§ **WORK ORDER**:
Scan the entries below for the word "Bool" and copy every line where it turns up.

___ DATA PROVIDED ___

-- ==== Sys2Proof/Machine/Ref.lean ====
section
/-! DEFINITION. The reference sensor front end (R327 to R339): conversions and their decimation chains, temperatures, scans and urgent
conversions, the record ring, and the commands `ref.*`. -/

namespace Sys2Proof.Machine

def State.front (s : State) : RefFront := s.therm.front
def State.modFront (s : State) (f : RefFront → RefFront) : State := s.modTherm (fun t => { t with front := f t.front })
def State.refChan (s : State) (n : Nat) : RefChan := nth s.therm.front.chans n RefChan.reset
def State.modChanRef (s : State) (n : Nat) (f : RefChan → RefChan) : State := s.modFront (fun r => { r with chans := upd r.chans n f })
def State.refCfg (s : State) (n : Nat) : RefChCfg := nth s.cfg.refCh n RefChCfg.factory

/-! ### Times (R328, R329, R330) -/

/-- A modulator cycle of 400 ns in ticks. -/
def modCycle : Nat := 400 * ticksPerNs

def RefChCfg.paired (c : RefChCfg) : Bool := c.type == 1 || c.type == 2 || c.type == 4
def RefChCfg.ratio (c : RefChCfg) : Nat := 2 ^ c.osr
/-- Modulator bits of one conversion. -/
def RefChCfg.bits (c : RefChCfg) : Nat := (if c.single then c.navg else 5 + c.navg) * 2 * c.ratio
/-- Step 6 of Table 10.6. -/
def RefChCfg.run (c : RefChCfg) : Nat := c.bits * modCycle
/-- A conversion or a pair, from its start to its last output. -/
def RefChCfg.duration (c : RefChCfg) : Nat := 72 * ticksPerUs + c.run + (if c.paired then 10 * ticksPerUs + c.run else 0)
/-- The excitation on-time of an NTC conversion, from step 3 on. -/
def RefChCfg.onTime (c : RefChCfg) : Nat := 50 * ticksPerUs + c.run

/-- The first modulator clock edge at or after an instant: edges stand at multiples of 400 ns from a second boundary. -/
def State.modEdge (s : State) (x : Nat) : Nat := x + (modCycle - (s.secondAt x).2 % modCycle) % modCycle

/-- The on-time a scan gives a channel in any 10 s. -/
def scanOn (c : RefChCfg) (scan : List Nat) (ms n : Nat) : Nat := (scan.filter (· == n)).length * c.onTime * ceilDiv 10000 (max 1 ms)

/-- An NTC channel stays within 1 % over 10 s, given an on-time besides the scan's (R330). -/
def dutyOk (c : RefChCfg) (scan : List Nat) (ms n extra : Nat) : Bool := c.type != 3 || decide (scanOn c scan ms n + extra ≤ 100 * ticksPerMs)

/-- A scan fits its PERIOD and its channels their duty (R344). -/
def scanFits (cfg : Nat → RefChCfg) (scan : List Nat) (ms : Nat) : Bool :=
  decide ((scan.map (fun n => (cfg n).duration)).sum ≤ (ms - 1) * ticksPerMs) && scan.all (fun n => dutyOk (cfg n) scan ms n 0)

/-! ### The decimation chains (R331, R332) -/

def bitVal (b : Bool) : Int := if b then 1 else -1

/-- Output `j` of the sinc² decimator by `osr`: the triangular-weighted sum of the bits, shifted to a range of ±2^23. -/
def sinc2 (bits : List Bool) (lg j : Nat) : Int :=
  let n := 2 ^ lg
  let lo := (j - 1) * n + (if j = 0 then 0 else 1)
  let seg := (bits.drop lo).take ((j + 1) * n - lo)
  let sum := sumI (seg.zipIdx.map (fun e => ((n - ((lo + e.2 : Nat) - (j * n : Nat) : Int).natAbs : Nat) : Int) * bitVal e.1))
  sum * (2 ^ (23 - 2 * lg) : Nat)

___

§ **ANSWER TO THE PROBLEM**:
def RefChCfg.paired (c : RefChCfg) : Bool := c.type == 1 || c.type == 2 || c.type == 4
def dutyOk (c : RefChCfg) (scan : List Nat) (ms n extra : Nat) : Bool := c.type != 3 || decide (scanOn c scan ms n + extra ≤ 100 * ticksPerMs)
def scanFits (cfg : Nat → RefChCfg) (scan : List Nat) (ms : Nat) : Bool :=
def bitVal (b : Bool) : Int := if b then 1 else -1
def sinc2 (bits : List Bool) (lg j : Nat) : Int :=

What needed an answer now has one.